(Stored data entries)
________________________
-- ==== Sys2Proof/Syntax.lean ====
section
/-! DEFINITION. The commands of the device: one constructor of `Instr` per row of spec/opcode_table.json, and the
payloads they carry. A tile command names the physical tile `n` whose slot issues it and carries the fields of its
slot's encoding (R61, R84, R95, R121, R147); an event carries what the event brings to the device. -/

namespace Sys2Proof

/-- The fields of a scalar slot (R61). -/
structure ScF where
  d : BitVec 5
  a : BitVec 5
  b : BitVec 5
  x : BitVec 9
  imm : BitVec 32
  deriving DecidableEq, Repr

/-- The fields of a matrix slot (R84). -/
structure MxF where
  acc : BitVec 2
  sb : BitVec 1
  h : BitVec 1
  z : BitVec 1
  f : BitVec 5
  a : BitVec 5
  b : BitVec 5
  l : BitVec 3
  row : BitVec 7
  c : BitVec 5
  off : BitVec 21
  deriving DecidableEq, Repr

/-- The fields of a vector slot (R95). -/
structure VeF where
  vd : BitVec 5
  va : BitVec 5
  vb : BitVec 5
  vc : BitVec 5
  km : BitVec 3
  mz : BitVec 1
  f : BitVec 5
  ga : BitVec 5
  gb : BitVec 5
  l : BitVec 3
  sub : BitVec 6
  imm : BitVec 32
  deriving DecidableEq, Repr

/-- The fields of a load or store slot (R121). -/
structure LsF where
  sv : BitVec 1
  sem : BitVec 6
  ga : BitVec 5
  gb : BitVec 5
  gc : BitVec 5
  tv : BitVec 1
  toll : BitVec 6
  imm : BitVec 13
  deriving DecidableEq, Repr

/-- Format A of the sync slot (R147). -/
structure SyA where
  sem : BitVec 6
  n : BitVec 16
  deriving DecidableEq, Repr

/-- Format B of the sync slot (R147). -/
structure SyB where
  ga : BitVec 5
  n : BitVec 8
  deriving DecidableEq, Repr

/-- Format C of the sync slot (R147). -/
structure SyC where
  bp : BitVec 3
  deriving DecidableEq, Repr

/-- Format D of the sync slot (R147); `len` holds entries − 1. -/
structure SyD where
  oc : BitVec 4
  len : BitVec 2
  ga : BitVec 5
  sv : BitVec 1
  sem : BitVec 6
  deriving DecidableEq, Repr

/-- Format E of the sync slot (R147). -/
structure SyE where
  vd : BitVec 5
  gd : BitVec 5
  mask : BitVec 16
  deriving DecidableEq, Repr

/-- A 64-byte unit with its poison bit (R119): the granularity of HBM, the die-to-die port and Caravan flits. -/
structure Unit64 where
  bytes : List Byte
  poison : Bool
  deriving DecidableEq, Repr

/-- A 4-byte granule with its poison bit (R116, R119): the granularity of the scratchpad and the die network. -/
structure Gran where
  bits : W32
  poison : Bool
  deriving DecidableEq, Repr

/-- A remote write on its way over the die network (R136): the sending engine's stream (its physical tile), the
receiving physical tile, the first byte address and the granules in order. -/
structure InWrite where
  stream : Nat
  tile : Nat
  addr : Nat
  data : List Gran
  deriving DecidableEq, Repr

/-- A remote signal on its way to a semaphore of this chip (R153): `stream` is `some n` for a `st.post` of physical
tile n, which is ordered behind that tile's store stream (R137), and `none` for every other signal. -/
structure InSignal where
  stream : Option Nat
  ref : W64
  inc : Nat
  deriving DecidableEq, Repr

/-- A channel message on its way to a channel of this chip (R163, R164): the sending store engine's stream (200 + 16 ×
the tile + the channel for a host port), the receiving logical tile and channel, and the effect of R163: a pad at `w` when `pad`, the entries
at `at`, then their record. -/
structure InMsg where
  stream : Option Nat
  ltile : Nat
  ch : Nat
  seq : Nat
  pad : Bool
  w : Nat
  pos : Nat
  data : List Gran
  deriving DecidableEq, Repr

/-- The WRITE record (R258). -/
structure RecWrite where
  srcTile : Nat
  addr : W64
  data : List Unit64
  deriving DecidableEq, Repr

/-- POST and SIGNAL records (R258). -/
structure RecSignal where
  srcTile : Nat
  inc : Nat
  ref : W64
  deriving DecidableEq, Repr

/-- The ARRIVE record (R258). -/
structure RecArrive where
  srcTile : Nat
  tag : Nat
  ref : W64
  deriving DecidableEq, Repr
________________________
* **Exercise directions**
Filter the records above and copy every line that contains the word "granularity".

* **Exercise solution**
/-- A 64-byte unit with its poison bit (R119): the granularity of HBM, the die-to-die port and Caravan flits. -/
/-- A 4-byte granule with its poison bit (R116, R119): the granularity of the scratchpad and the die network. -/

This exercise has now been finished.